Restraints Impact Analysis*
| Restraint | (~) % Impact on CAGR Forecast | Geographic Relevance | Impact Timeline |
|---|---|---|---|
| High Integration Complexity Across DCIM, BMS, And IT Stack | -3.2% | Global, most acute in legacy enterprise and colocation facilities | Medium term (2-4 years) |
| Cybersecurity And Control-Plane Risk In Autonomous Optimization | -2.1% | Global, particularly North America, EU, and government-sensitive deployments | Long term (≥ 4 years) |
| Data Fragmentation Limits Model Accuracy And ROI Visibility | -1.8% | Global, acute in multi-vendor and multi-site environments | Medium term (2-4 years) |
| Long Procurement Cycles In Mission-Critical Infrastructure Environments | -1.5% | North America and EU enterprise data centers | Long term (≥ 4 years) |
| Source: Mordor Intelligence | |||
High Integration Complexity Across DCIM, BMS, And IT Stack
The LLM and generative AI energy optimization software market still faces a significant restraint: the difficulty of integrating facility systems, IT operations, and workload controls into a single usable loop. Many buyers need bidirectional connections across asset data, power telemetry, and orchestration layers before they can safely automate any response, which slows deployment and lengthens proof-of-value cycles.[4]Sunbird Software, “Sunbird dcTrack DCIM Operations Release 9.2.3 Available Now,” Sunbird Software, prweb.com Vendors are responding with broader operational platforms, and Nlyte positioned its Operational AI offering around data center, colocation, hybrid cloud, and edge visibility from a single interface, which shows where the market is trying to remove friction. Even so, the LLM and generative AI energy optimization software market still encounters problems when data refresh rates, control permissions, and vendor interfaces do not align across systems. Research on future data center operations also pointed to operator caution about granting more authority to AI systems, reflecting concern about acting on incomplete or inconsistent telemetry. Until integration becomes easier, the LLM and generative AI energy optimization software market will continue to see slower adoption in legacy enterprise estates and complex colocation environments.
Cybersecurity And Control-Plane Risk In Autonomous Optimization
The LLM and generative AI energy optimization software market also faces resistance due to cybersecurity concerns as the software shifts from advisory outputs to active control. CISA warned in December 2025 that AI integration into operational technology environments can create risks such as process-model drift, safety-process bypasses, and adversarial data manipulation that reaches physical infrastructure before people can intervene. This matters because the LLM and generative AI energy-optimization software market is increasingly touching cooling systems, power delivery equipment, and supervisory controls that sit inside mission-critical facilities. Buyers in financial services, healthcare, government, and sensitive cloud environments tend to apply additional validation when a platform can directly influence those systems. That scrutiny does not remove demand for optimization, but it extends testing, governance review, and procurement timelines inside the LLM and generative AI energy optimization software market. The result is a slower path from pilot to full deployment whenever autonomous optimization moves closer to the control plane of essential infrastructure.

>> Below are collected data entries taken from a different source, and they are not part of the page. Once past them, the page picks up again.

/-! ### Whole-graph instructions -/

namespace State.Canon
theorem stopKeeping {s : State} {e} (h : s.Canon) (he : e.Canon) : (Machine.Stop.keeping e s).Canon := by
  rcases e with ⟨c, a, _ | u⟩ | ⟨va, acc, _ | u⟩ | _ | _
  · exact h
  · exact he
  · exact h
  · exact he
  · trivial
  · trivial
theorem trapOf {α : Type} {cause addr} : WalkCanon (Machine.trapOf cause addr : Except Stop (State × α)) := by trivial
theorem walkAccess {s : State} {t va acc} (h : s.Canon) : WalkCanon (s.walkAccess t va acc) := by
  unfold State.walkAccess
  dsimp only
  split
  · exact trapOf
  · trivial
  · next e => exact of_pair (resolve h) e
theorem wsbAccess {s : State} {t wsb va acc} (h : s.Canon) : WalkCanon (s.wsbAccess t wsb va acc) := by
  unfold State.wsbAccess
  grind [walkAccess, trapOf, WalkCanon, walkBind]
theorem wsbRead {s : State} {t wsb off n} (h : s.Canon) : WalkCanon (s.wsbRead t wsb off n) := by
  unfold State.wsbRead
  grind [wsbAccess, trapOf, WalkCanon, walkBind, walkFoldlM]
theorem wsbWrite {s : State} {t wsb off n v} (h : s.Canon) : WalkCanon (s.wsbWrite t wsb off n v) := by
  unfold State.wsbWrite
  grind [wsbAccess, performFor, tagsChanged, Stop.Canon, WalkCanon, walkBind, walkFoldlM]
theorem walkWrite {s : State} {t va n v} (h : s.Canon) : WalkCanon (s.walkWrite t va n v) := by
  unfold State.walkWrite
  split
  · next e => exact of_ok (writeRange h) e
  · split
    · trivial
    · exact trapOf
  · trivial
theorem walkRead {s : State} {t va n} (h : s.Canon) : WalkCanon (s.walkRead t va n) := by
  unfold State.walkRead
  split
  · next e => exact of_ok (readRange h) e
  · split
    · trivial
    · exact trapOf
  · trivial
theorem modWatch {s : State} {cl wid} {f : Watch → Watch} (h : s.Canon) : (s.modWatch cl wid f).Canon := modCluster h
theorem walkLine {s : State} {t w line watched} (h : s.Canon) : WalkCanon (s.walkLine t w line watched) := by
  unfold State.walkLine
  grind [walkAccess, trapOf, modWatch, WalkCanon, walkBind]
theorem graphWord {s : State} {t w va} (h : s.Canon) : WalkCanon (s.graphWord t w va) :=
  walkBind (walkLine h) fun _ _ h0 => h0
theorem typeOf {s : State} {t w h1 taddr} (h : s.Canon) : WalkCanon (s.typeOf t w h1 taddr) := by
  unfold State.typeOf
  grind [trapOf, walkLine, WalkCanon, walkBind]
theorem wsbView {s : State} {t wsb} (h : s.Canon) : WalkCanon (s.wsbView t wsb) :=
  walkBind (wsbRead h) fun _ _ h0 => walkBind (wsbRead h0) fun _ _ h1 => h1
theorem putCounts {s : State} {t wsb objs depth} (h : s.Canon) : WalkCanon (s.putCounts t wsb objs depth) := wsbWrite h
theorem visited {s : State} {t wsb objs} (h : s.Canon) : WalkCanon (s.visited t wsb objs) := wsbRead h
theorem holdWatch {s : State} {cl w} (h : s.Canon) : (s.holdWatch cl w).Canon := modCluster h
theorem readArena {s : State} {t dest} (h : s.Canon) : WalkCanon (s.readArena t dest) := by
  unfold State.readArena
  grind [trapOf, walkRead, walkAccess, WalkCanon, walkBind]
theorem walkBad {α : Type} {s : State} {t q w0} (h : s.Canon) : WalkCanon (s.walkBad t q w0 : Except Stop (State × α)) :=
  walkBind (wsbWrite h) fun _ _ h0 => h0
theorem walkArena {s : State} {t q v} (h : s.Canon) : WalkCanon (s.walkArena t q v) := by
  unfold State.walkArena
  grind [readArena, walkBad, WalkCanon]
theorem walkCheck {s : State} {t q w0 v} (h : s.Canon) : WalkCanon (s.walkCheck t q w0 v) := by
  unfold State.walkCheck
  grind [walkArena, stopKeeping, wsbWrite, walkBad, WalkCanon, walkBind]
theorem walkFresh {s : State} {t q v} (h : s.Canon) : WalkCanon (s.walkFresh t q v) := by
  unfold State.walkFresh
  refine walkBind (wsbRead h) fun s1 _ h1 => walkBind (wsbWrite h1) fun s2 _ h2 => walkBind (wsbWrite h2) fun s3 _ h3 =>
    walkBind (wsbWrite h3) fun s4 _ h4 => walkBind (walkCheck (holdWatch (modCluster h4))) fun s5 _ h5 => h5
theorem walkResume {s : State} {t q v} (h : s.Canon) : WalkCanon (s.walkResume t q v) := by
  unfold State.walkResume
  grind [wsbRead, walkCheck, holdWatch, wsbWrite, modCluster, WalkCanon, walkBind]
theorem walkOpen {s : State} {t q} (h : s.Canon) : WalkCanon (s.walkOpen t q) := by
  unfold State.walkOpen
  grind [wsbRead, walkResume, walkFresh, walkBind]
theorem arenaTrap {α : Type} {s : State} {t w x} (h : s.Canon) :
    WalkCanon (s.arenaTrap t w x : Except Stop (State × α)) :=
  walkBind (wsbRead h) fun _ _ h0 => walkBind (wsbWrite h0) fun _ _ h1 => h1
theorem walkRestart {s : State} {t w tail restarted} (h : s.Canon) : WalkCanon (s.walkRestart t w tail restarted) :=
  walkBind (wsbWrite h) fun _ _ h0 => walkBind (putCounts h0) fun _ _ h1 => h1
theorem differ {s : State} {t w k d v1 v2} (h : s.Canon) : WalkCanon (s.differ t w k d v1 v2) :=
  walkBind (wsbWrite h) fun _ _ h0 => walkBind (wsbWrite h0) fun _ _ h1 => h1
theorem reachHeader {s : State} {t w x g a taddr} (h : s.Canon) : WalkCanon (s.reachHeader t w x g a taddr) := by
  unfold State.reachHeader
  grind [graphWord, trapOf, WalkCanon, walkBind]
theorem copyState {s : State} {t w a} (h : s.Canon) : WalkCanon (s.copyState t w a) := walkBind (wsbRead h) fun _ _ h0 => h0
/-- The parts of `discover`, from the last to the first: `visit` follows the second header; in it `counts`,
    `frame` and `enter`
write the new object's entry, and `place` finds its place in the arena. -/
theorem discover {s : State} {t w x a1 a2 ta1 ta2 from_} (h : s.Canon) :
    WalkCanon (s.discover t w x a1 a2 ta1 ta2 from_) := by
  unfold State.discover
  extract_lets wsb two
  split
  · exact h
  split
  · trivial
  split
  · trivial
  split
  · trivial
  refine walkBind (reachHeader h) fun s1 h1 hs1 => ?_
  dsimp -zeta only
  extract_lets visit
  have hvisit : ∀ p, p.1.Canon → WalkCanon (visit p) := by
    intro p hp
    dsimp -zeta only [visit]
    clear visit
    extract_lets equal counts frame enter place
    have hcounts : ∀ p, p.1.Canon → WalkCanon (counts p) := fun p hp => walkBind (putCounts hp) fun _ _ h => h
    have hframe : ∀ p, p.1.Canon → WalkCanon (frame p) := by
      intro p hp
      dsimp only [frame]
      split
      · exact walkBind (wsbWrite hp) fun u a => hcounts (u, a)
      · exact walkOk (hcounts _ hp)
    have henter : ∀ u n, u.Canon → WalkCanon (enter u n) := by
      intro u n hu
      refine walkBind (wsbWrite hu) fun u1 _ hu1 => ?_
      dsimp only
      split
      · exact walkBind (wsbWrite hu1) fun u a => hframe (u, a)
      · exact walkOk (hframe _ hu1)
    clear_value enter
    have hplace : ∀ p, p.1.Canon → WalkCanon (place p) := by
      intro p hp
      dsimp -zeta only [place]
      split
      · refine walkBind (henter _ _ hp) fun u1 _ hu1 => ?_
        grind [WalkCanon, differ]
      · refine walkBind (copyState hp) fun u1 _ hu1 => ?_
        dsimp -zeta only
        extract_lets grown
        split
        · exact arenaTrap hu1
        · exact hu1
        · exact walkRestart hu1
        · refine walkBind (walkWrite hu1) fun u2 _ hu2 => ?_
          dsimp only
          split
          · refine walkBind (wsbRead hu2) fun u3 _ hu3 => walkBind (walkWrite hu3) fun u4 _ hu4 => ?_
            exact walkBind (wsbWrite hu4) fun _ _ => henter _ _
          · exact walkOk (walkBind (wsbWrite hu2) fun _ _ => henter _ _)
    clear_value place
    split
    · exact walkBind (typeOf hp) fun u a => hplace (u, a)
    · exact walkOk (hplace _ hp)
  clear_value visit
  split
  · exact walkBind (reachHeader hs1) fun u a => hvisit (u, a)
  · exact walkOk (hvisit _ hs1)
theorem serialise {s : State} {t w x vl} (h : s.Canon) : WalkCanon (s.serialise t w x vl) := by
  unfold State.serialise
  grind [graphWord, typeOf, WalkCanon, walkBind, walkFoldlM]
theorem scanned {s : State} {t w x} (h : s.Canon) : WalkCanon (s.scanned t w x) := by
  unfold State.scanned
  grind [visited, serialise, copyState, walkRestart, arenaTrap, WalkCanon, walkBind]
theorem scan {s : State} {t w x} (h : s.Canon) : WalkCanon (s.scan t w x) := by
  unfold State.scan
  refine walkBind (wsbRead h) fun s1 fr h1 => walkBind (visited h1) fun s2 vl h2 => walkBind (graphWord h2) fun s3 hd h3 => ?_
  dsimp only
  split
  · refine walkBind (copyState h3) fun s4 _ h4 => walkOk ?_
    dsimp only
    split
    · exact walkBind (putCounts h4) fun _ _ h => h
    · refine walkBind (typeOf h4) fun s5 e h5 => walkBind (graphWord h5) fun s6 v1 h6 => ?_
      grind [walkBind, walkOk, WalkCanon, wsbWrite, graphWord, differ, discover, walkWrite]
  · refine walkOk ?_
    dsimp only
    split
    · exact walkBind (putCounts h3) fun _ _ h => h
    · refine walkBind (typeOf h3) fun s5 e h5 => walkBind (graphWord h5) fun s6 v1 h6 => ?_
      grind [walkBind, walkOk, WalkCanon, wsbWrite, graphWord, differ, discover, walkWrite]
theorem reserveArena {s : State} {t w x} (h : s.Canon) : WalkCanon (s.reserveArena t w x) := by
  unfold State.reserveArena
  grind [readArena, bumpId, wsbRead, walkRestart, Stop.Canon, WalkCanon, walkBind]
theorem walkStep {s : State} {t w} (h : s.Canon) : WalkCanon (s.walkStep t w) := by
  unfold State.walkStep
  grind [wsbView, reserveArena, scan, scanned, trapOf, discover, walkBind]
theorem engineFree {s : State} {cl} (h : s.Canon) : (s.engineFree cl).Canon := modCluster h
theorem walkStop {s : State} {cl tid e} (h : s.Canon) (he : e.Canon) : (s.walkStop cl tid e).Canon := by
  rcases e with ⟨c, a, _ | u⟩ | ⟨va, acc, _ | u⟩ | _ | _
  · exact takeTrap (engineFree h)
  · exact takeTrap (engineFree he)
  · exact pageFault (modThread (engineFree (h.of_mem rfl)))
  · exact pageFault (modThread (engineFree (State.Canon.of_mem he rfl)))
  · exact h
  · exact h
theorem keepFlag {old s : State} {cl wid} (h : s.Canon) : (old.keepFlag s cl wid).Canon := by
  unfold State.keepFlag
  split
  · exact modWatch h
  · exact h
theorem walkRetire {s : State} {cl tid v} (h : s.Canon) : (s.walkRetire cl tid v).Canon := by
  unfold State.walkRetire
  split
  · exact ifElse (raise (complete (engineFree h))) (complete (engineFree h))
  · exact h
theorem execGraphWalkStart {s : State} {cluster} (h : s.Canon) : NextCanon (Machine.execGraphWalkStart cluster s) := by
  unfold Machine.execGraphWalkStart
  grind [engineFree, modCluster, walkOpen, keepFlag, walkStop, NextCanon, WalkCanon]
theorem execGraphLineRead {s : State} {cluster} (h : s.Canon) : NextCanon (Machine.execGraphLineRead cluster s) := by
  unfold Machine.execGraphLineRead
  grind [walkStep, keepFlag, wsbRead, walkRetire, walkStop, modCluster, NextCanon, WalkCanon]
theorem execGraphSweep {s : State} {cluster} (h : s.Canon) : NextCanon (Machine.execGraphSweep cluster s) := by
  unfold Machine.execGraphSweep
  split
  · exact h
  · exact ifElse h (modCluster h)
theorem dropWatch {s : State} {cl wid} (h : s.Canon) : (s.dropWatch cl wid).Canon := modCluster h
theorem walkFinish {s : State} {cl t w mutd code} (h : s.Canon) : WalkCanon (s.walkFinish cl t w mutd code) := by
  unfold State.walkFinish
  grind [wsbRead, wsbWrite, walkRetire, dropWatch, WalkCanon, walkBind]
theorem walkSettle {s : State} {cl t w} (h : s.Canon) : WalkCanon (s.walkSettle cl t w) := by
  unfold State.walkSettle
  grind [modCluster, wsbRead, wsbWrite, WalkCanon, walkBind]
theorem publish {s : State} {t w x a} (h : s.Canon) : WalkCanon (s.publish t w x a) := by
  unfold State.publish
  grind [copyState, readArena, walkWrite, WalkCanon, walkBind]
theorem walkAsk {s : State} {cl w addr} (h : s.Canon) : (s.walkAsk cl w addr).Canon := bumpId (modCluster (modThread h))
theorem sendTask {s : State} {cl t w x start seq} (h : s.Canon) : WalkCanon (s.sendTask cl t w x start seq) := by
  unfold State.sendTask
  dsimp only
  split
  · exact trapOf
  · split
    · exact trapOf
    · exact request (walkAsk h)
theorem releaseOne {s : State} {cl t w x k} (h : s.Canon) : WalkCanon (s.releaseOne cl t w x k) := by
  unfold State.releaseOne
  grind [wsbRead, walkRead, walkWrite, walkAccess, stopKeeping, request, walkAsk, Stop.Canon, WalkCanon, walkBind]
theorem walkSecond {s : State} {cl t w} (h : s.Canon) : WalkCanon (s.walkSecond cl t w) :=
  walkBind (wsbWrite h) fun _ _ h0 => modCluster h0
theorem releaseStep {s : State} {cl t w x mutd} (h : s.Canon) : WalkCanon (s.releaseStep cl t w x mutd) := by
  unfold State.releaseStep
  grind [wsbRead, walkFinish, releaseOne, walkRead, trapOf, walkSecond, dropWatch, WalkCanon, walkBind]
theorem sendStep {s : State} {cl t w x a mutd code} (h : s.Canon) : WalkCanon (s.sendStep cl t w x a mutd code) := by
  unfold State.sendStep
  grind [wsbRead, walkFinish, sendTask, publish, wsbWrite, walkSecond, walkBind]
theorem walkEnd {s : State} {cl t w code mutd} (h : s.Canon) : WalkCanon (s.walkEnd cl t w code mutd) := by
  unfold State.walkEnd
  grind [wsbView, walkSettle, walkFinish, releaseStep, publish, sendStep, walkBind]
theorem execGraphWalkComplete {s : State} {cluster} (h : s.Canon) : NextCanon (Machine.execGraphWalkComplete cluster s) := by
  unfold Machine.execGraphWalkComplete
  grind [walkEnd, modCluster, walkStop, NextCanon, WalkCanon]
theorem dropWalks {s : State} {cl} {old : BitVec 12 → BitVec 16 → Bool} (h : s.Canon) : (s.dropWalks cl old).Canon :=
  modCluster h
theorem walkSuspend {s : State} {cl tid} (h : s.Canon) : (s.walkSuspend cl tid).Canon := by
  unfold State.walkSuspend
  grind [walkSettle, cancelAtHome, modThread, modCluster, WalkCanon]
theorem walkIssue {s : State} {op g d a b} (h : s.Canon) : NextCanon (Machine.walkIssue op g d a b s) := by
  unfold Machine.walkIssue
  dsimp only
  refine run h fun _ _ hu => ?_
  split
  · trivial
  · exact threadAfterStores (modCluster (pendOn hu))
theorem gtypeEntry {s : State} {t a h1} {k : State → Option TypeEnt → Res} (h : s.Canon)
    (hk : ∀ a0 a1, a0.Canon → (k a0 a1).Canon) : (s.gtypeEntry t a h1 k).Canon := by
  unfold State.gtypeEntry
  grind [readRange, pageFault, Got.Canon, Res.Canon]
theorem execGtype {s : State} {g d a p} (h : s.Canon) : NextCanon (Machine.execGtype g d a p s) := by
  unfold Machine.execGtype
  dsimp only
  refine run h fun _ _ hu => ?_
  split
  · trivial
  refine access hu fun _ _ _ hu => ?_
  split
  · exact goHome hu
  split
  · trivial
  split
  · trivial
  split
  · trivial
  · exact gtypeEntry hu fun _ _ => write
theorem walkQuery {s : State} {t wsb} (h : s.Canon) : WalkCanon (s.walkQuery t wsb) := walkBind (wsbRead h) fun _ _ h0 => h0
theorem execGqry {s : State} {g d a} (h : s.Canon) : NextCanon (Machine.execGqry g d a s) := by
  refine run h fun u t hu => ?_
  grind [walkQuery, write, pageFault, WalkCanon, Res.Canon]
end State.Canon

*Our forecasts treat driver/restraint impacts as directional, not additive. The impact forecasts reflect baseline growth, mix effects, and variable interactions.
Segment Analysis
By Solution Type: Analytics Foundations Support Broader Control And Reporting Demand
AI Energy Analytics and Observability held 29.85% of the LLM- and generative-AI energy-optimization software market in 2025, making it the largest solution type, as most operators start with visibility before automating any intervention. The category remains the base layer of the LLM and generative AI energy-optimization software market, since workload orchestration and thermal control are difficult to trust without circuit-level, near-real-time telemetry. Verdigris stated that its sensing platform helped one Fortune 500 operator recover more than 1 MW of stranded capacity across more than 60 facilities, while T-Mobile identified degradation in 4% of its UPS rectifier fleet 21 days before failure without standard alarms. Those examples show why buyers first spend on measurement: the operational case becomes stronger once hidden capacity and early failure risk become visible. In practice, the largest slice of the LLM and generative AI energy optimization software market still starts with data quality, electrical intelligence, and continuous observability.

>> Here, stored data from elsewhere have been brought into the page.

-- ==== Sys2Proof/Machine/Step.lean ====
section
/-! DEFINITION. One step: the block takes the next command the host gives and carries it out (spec/00_scope.md R16). Without a
command it waits (spec/60_exceptions.md R278, spec/70_reset_and_hazards.md R292; log entry 2). -/

namespace Sys2Proof.Machine

/-- One step. A reserved encoding is refused with `F_OP` (R91). -/
def step (s : State) : Host.Outcome State Fault Refusal :=
  match takeCommand s with
  | none => .next s
  | some (cw, s') =>
    match decode cw with
    | .ok i => exec i s'
    | .reserved _ => refuse .op s'

/-- `s` with the command word of the `nbits` bits of `w` as the next command the host gives (log entry 2). -/
def State.withFetchWord (s : State) (nbits w : Nat) : State := { s with cmds := wordOfBits nbits w :: s.cmds }

end Sys2Proof.Machine
end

Sustainability Intelligence and Reporting is expected to expand at a 27.34% CAGR through 2031, which makes it the fastest-growing solution type in the LLM and generative AI energy optimization software market. Its growth is tied to mandatory disclosure and audit needs, especially where data center performance must be reported in standardized formats under European rules. The LLM and generative AI energy optimization software market is also seeing stronger interest in orchestration, thermal optimization, and digital twin tools as operators move beyond first deployments and begin asking how to raise compute output per watt. NVIDIA and Jacobs announced work around AI factory digital twins to simulate facility equipment efficiency, thermal performance, and throughput before physical deployment, which supports this shift toward planning-led optimization. Across the LLM and generative AI energy optimization software market, the common direction is toward integrated suites that link observability, scheduling, thermal response, and reporting rather than keeping each function in a separate tool.

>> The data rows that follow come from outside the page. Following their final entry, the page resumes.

-- ==== Sys2Proof/Laws/Stream.lean ====
section
/-! SUPPORT. Streams written as bytes (spec/20_memory.md R62): the windows at multiples of 8 are the bytes, in either polarity
under the flag that matches it. -/

namespace Sys2Proof.Machine

@[simp] theorem length_byteBits (b : Byte) : (byteBits b).length = 8 := length_bitsOf _ _

theorem streamOf_cons (b : Byte) (bytes : List Byte) : streamOf (b :: bytes) = byteBits b ++ streamOf bytes := rfl

theorem streamOf_append (xs ys : List Byte) : streamOf (xs ++ ys) = streamOf xs ++ streamOf ys := List.flatMap_append

@[simp] theorem length_streamOf (bytes : List Byte) : (streamOf bytes).length = 8 * bytes.length := by
  induction bytes with
  | nil => rfl
  | cons b bytes ih => rw [streamOf_cons, List.length_append, ih, length_byteBits, List.length_cons]; omega

theorem memRead_byteBits (b : Byte) : memRead (byteBits b) 0 8 = b.toNat := by
  rw [byteBits, memRead_bitsOf]; exact Nat.mod_eq_of_lt b.isLt

/-- The byte at index `k` of a stream is the window at bit 8 `k` (R62, R65). -/
theorem memRead_streamOf {bytes : List Byte} {k : Nat} {b : Byte} (h : bytes[k]? = some b) :
    memRead (streamOf bytes) (8 * k) 8 = b.toNat := by
  induction bytes generalizing k with
  | nil => cases h
  | cons c bytes ih =>
    rw [streamOf_cons]
    cases k with
    | zero =>
      cases h
      rw [memRead_append_left (by simp), memRead_byteBits]
    | succ k =>
      have e : 8 * (k + 1) = (byteBits c).length + 8 * k := by rw [length_byteBits]; omega
      rw [e, memRead_append_right]
      exact ih h

theorem length_map_xor (bits : List Bool) (inv : Bool) : (bits.map (fun b => b ^^ inv)).length = bits.length :=
  List.length_map _

/-- The byte at index `k` of a tape recorded in either polarity, under the flag that matches it. -/
theorem hex_tape {bytes : List Byte} {k : Nat} {b : Byte} (h : bytes[k]? = some b) (inv : Bool) :
    hex ((streamOf bytes).map (fun x => x ^^ inv)) { pos := 8 * k, inv := inv } 8 = b.toNat := by
  have hk : k < bytes.length := (List.getElem?_eq_some_iff.1 h).1
  rw [hex_map_xor (by rw [length_streamOf]; omega), memRead_streamOf h]

theorem readByte_tape {bytes : List Byte} {k : Nat} {b : Byte} (h : bytes[k]? = some b) (inv : Bool) :
    readByte ((streamOf bytes).map (fun x => x ^^ inv)) { pos := 8 * k, inv := inv }
      = { value := b, ok := true, scan := { pos := 8 * (k + 1), inv := inv } } := by
  have hk : k < bytes.length := (List.getElem?_eq_some_iff.1 h).1
  have hv : (readByte ((streamOf bytes).map (fun x => x ^^ inv)) { pos := 8 * k, inv := inv }).value = b := by
    rw [readByte_value, hex_tape h, BitVec.ofNat_toNat, BitVec.setWidth_eq]
  have hok : (readByte ((streamOf bytes).map (fun x => x ^^ inv)) { pos := 8 * k, inv := inv }).ok = true := by
    rw [readByte_ok, length_map_xor, length_streamOf]
    exact decide_eq_true (by simp only; omega)
  cases hr : readByte ((streamOf bytes).map (fun x => x ^^ inv)) { pos := 8 * k, inv := inv } with
  | mk value ok scan =>
    have hs := readByte_scan ((streamOf bytes).map (fun x => x ^^ inv)) { pos := 8 * k, inv := inv }
    rw [hr] at hv hok hs
    subst hv hok hs
    rfl

theorem append_bytes_of_word (v : Word16) : v.extractLsb' 8 8 ++ v.extractLsb' 0 8 = v := by
  apply BitVec.eq_of_toNat_eq
  have := v.isLt
  rw [toNat_append_eq_add, BitVec.extractLsb'_toNat, BitVec.extractLsb'_toNat, Nat.shiftRight_eq_div_pow]
  simp only [Nat.shiftRight_zero]
  omega

/-- A 16-bit field written with `wordBytes` reads back (R201). -/
theorem readWord_tape {wo : WordOrder} {bytes pre post : List Byte} {v : Word16} (h : bytes = pre ++ wordBytes wo v ++ post)
    (inv : Bool) :
    readWord wo ((streamOf bytes).map (fun x => x ^^ inv)) { pos := 8 * pre.length, inv := inv }
      = { value := v, ok := true, scan := { pos := 8 * (pre.length + 2), inv := inv } } := by
  have lo : ∀ x y : Byte, wordBytes wo v = [x, y] → bytes[pre.length]? = some x ∧ bytes[pre.length + 1]? = some y := by
    intro x y e
    subst h
    rw [e]
    simp
  cases wo with
  | firstLow =>
    obtain ⟨h0, h1⟩ := lo _ _ rfl
    simp only [readWord, readByte_tape h0, readByte_tape h1, append_bytes_of_word]
  | firstHigh =>
    obtain ⟨h0, h1⟩ := lo _ _ rfl
    simp only [readWord, readByte_tape h0, readByte_tape h1, append_bytes_of_word]

/-- The bytes read from a multiple of 8 are a sublist of the tape's bytes. -/
theorem readBytes_tape {bytes pre mid post : List Byte} (h : bytes = pre ++ mid ++ post) (inv : Bool) :
    (readBytes ((streamOf bytes).map (fun x => x ^^ inv)) mid.length { pos := 8 * pre.length, inv := inv }).1 = mid := by
  refine List.ext_getElem? fun k => ?_
  rcases Nat.lt_or_ge k mid.length with hk | hk
  · rw [getElem?_readBytes _ _ hk]
    have hb : bytes[pre.length + k]? = some mid[k] := by
      subst h
      rw [List.append_assoc, List.getElem?_append_right (Nat.le_add_right _ _), Nat.add_sub_cancel_left,
        List.getElem?_append_left hk, List.getElem?_eq_getElem hk]
    rw [show (Scan.mk (8 * pre.length) inv).advance (8 * k) = { pos := 8 * (pre.length + k), inv := inv } from by
      simp [Scan.advance, Nat.mul_add], hex_tape hb, BitVec.ofNat_toNat, BitVec.setWidth_eq, List.getElem?_eq_getElem hk]
  · rw [List.getElem?_eq_none (by rw [length_readBytes]; exact hk), List.getElem?_eq_none hk]

/-- The byte marker `00 E6` at the start of what is left of a tape, found from within the first 8 bits (R177, R180). -/
theorem findSync_tape {bytes pre post : List Byte} (h : bytes = pre ++ [0x00, 0xE6] ++ post) (inv : Bool) {start : Nat}
    (hlo : 8 * pre.length ≤ start) (hhi : start ≤ 8 * (pre.length + 1)) :
    findSync ((streamOf bytes).map (fun x => x ^^ inv)) start = (true, { pos := 8 * (pre.length + 2), inv := inv }) := by
  have hlen : ((streamOf bytes).map (fun x => x ^^ inv)).length = 8 * (pre.length + 2 + post.length) := by
    rw [length_map_xor, length_streamOf, h]; simp; omega
  have window : ∀ j, j ≤ 8 → ∀ v, hex ((streamOf bytes).map (fun x => x ^^ inv)) { pos := 8 * pre.length + j, inv := v } 8
      = hex ((streamOf [0x00, 0xE6]).map (fun x => x ^^ inv)) { pos := j, inv := v } 8 := by
    intro j hj v
    have : memRead ((streamOf bytes).map (fun x => x ^^ inv)) (8 * pre.length + j) 8
        = memRead ((streamOf [0x00, 0xE6]).map (fun x => x ^^ inv)) j 8 := by
      subst h
      rw [List.append_assoc, streamOf_append, List.map_append, ← length_streamOf pre, ← length_map_xor (streamOf pre) inv,
        memRead_append_right, streamOf_append, List.map_append, memRead_append_left]
      rw [length_map_xor, length_streamOf]
      simp only [List.length_cons, List.length_nil]
      omega
    rw [hex_eq, hex_eq, this]
  have small : ∀ (inv v : Bool) (j : Fin 9), windowMatches ((streamOf [0x00, 0xE6]).map (fun x => x ^^ inv)) 0xE6 0xFF 8
      { pos := j.val, inv := v } = (decide (j.val = 8) && (v == inv)) := by decide
  have matches_iff : ∀ j, j ≤ 8 → ∀ v, windowMatches ((streamOf bytes).map (fun x => x ^^ inv)) 0xE6 0xFF 8
      { pos := 8 * pre.length + j, inv := v } = (decide (j = 8) && (v == inv)) := by
    intro j hj v
    rw [windowMatches, window j hj v]
    exact small inv v ⟨j, by omega⟩
  have hfind : find ((streamOf bytes).map (fun x => x ^^ inv)) 0xE6 0xFF 8 start
      = (true, { pos := 8 * pre.length + 8, inv := inv }) := by
    refine find_eq_of_first ?_ ?_ ?_ ?_ ?_
    · simp only; omega
    · simp only [hlen]; omega
    · rw [matches_iff 8 (Nat.le_refl 8)]; simp
    · intro hi
      simp only at hi
      rw [matches_iff 8 (Nat.le_refl 8), hi]; rfl
    · intro p v hp1 hp2
      simp only at hp2
      obtain ⟨j, rfl⟩ : ∃ j, p = 8 * pre.length + j := ⟨p - 8 * pre.length, by omega⟩
      rw [matches_iff j (by omega), decide_eq_false (by omega), Bool.false_and]
  rw [findSync_eq, hfind, if_pos rfl]
  simp only [Scan.advance]
  congr 2

end Sys2Proof.Machine
end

By Deployment Mode: Hybrid Architecture Gains Ground Beside Cloud Scale
Cloud-Based solutions held 66.41% of the LLM and generative AI energy optimization software market in 2025, reflecting the ease of rolling out software across distributed estates through centralized delivery models. That position remains strong because many operators still want continuous updates, broad remote visibility, and lower deployment friction across multiple facilities. Even so, the LLM and generative AI energy optimization software market is moving toward hybrid setups where local control and cloud analytics can coexist. This is especially important where inference latency is sensitive or where facility control signals should not depend entirely on public cloud endpoints. In those environments, the LLM and generative AI energy optimization software market is being shaped by architecture choices as much as by algorithm quality.
Hybrid deployments are projected to grow at a 26.92% CAGR through 2031, which makes them the fastest-growing mode in the LLM and generative AI energy optimization software market. The main reason is that operators do not want to choose between local control over cooling and power systems and broader analytics that span sites and workloads. Nlyte positioned its Operational AI platform around data center, colocation, hybrid cloud, and edge operations, which reflects how vendors are adapting their products to this demand pattern. On-premises models also remain relevant in the LLM and generative AI energy optimization software market for regulated sectors and sovereign AI programs where data residency, network isolation, and direct control of optimization logic remain essential. As a result, deployment demand in the LLM and generative AI energy optimization software market is broadening from SaaS convenience toward a more mixed architecture that mirrors how AI infrastructure is actually being built and governed.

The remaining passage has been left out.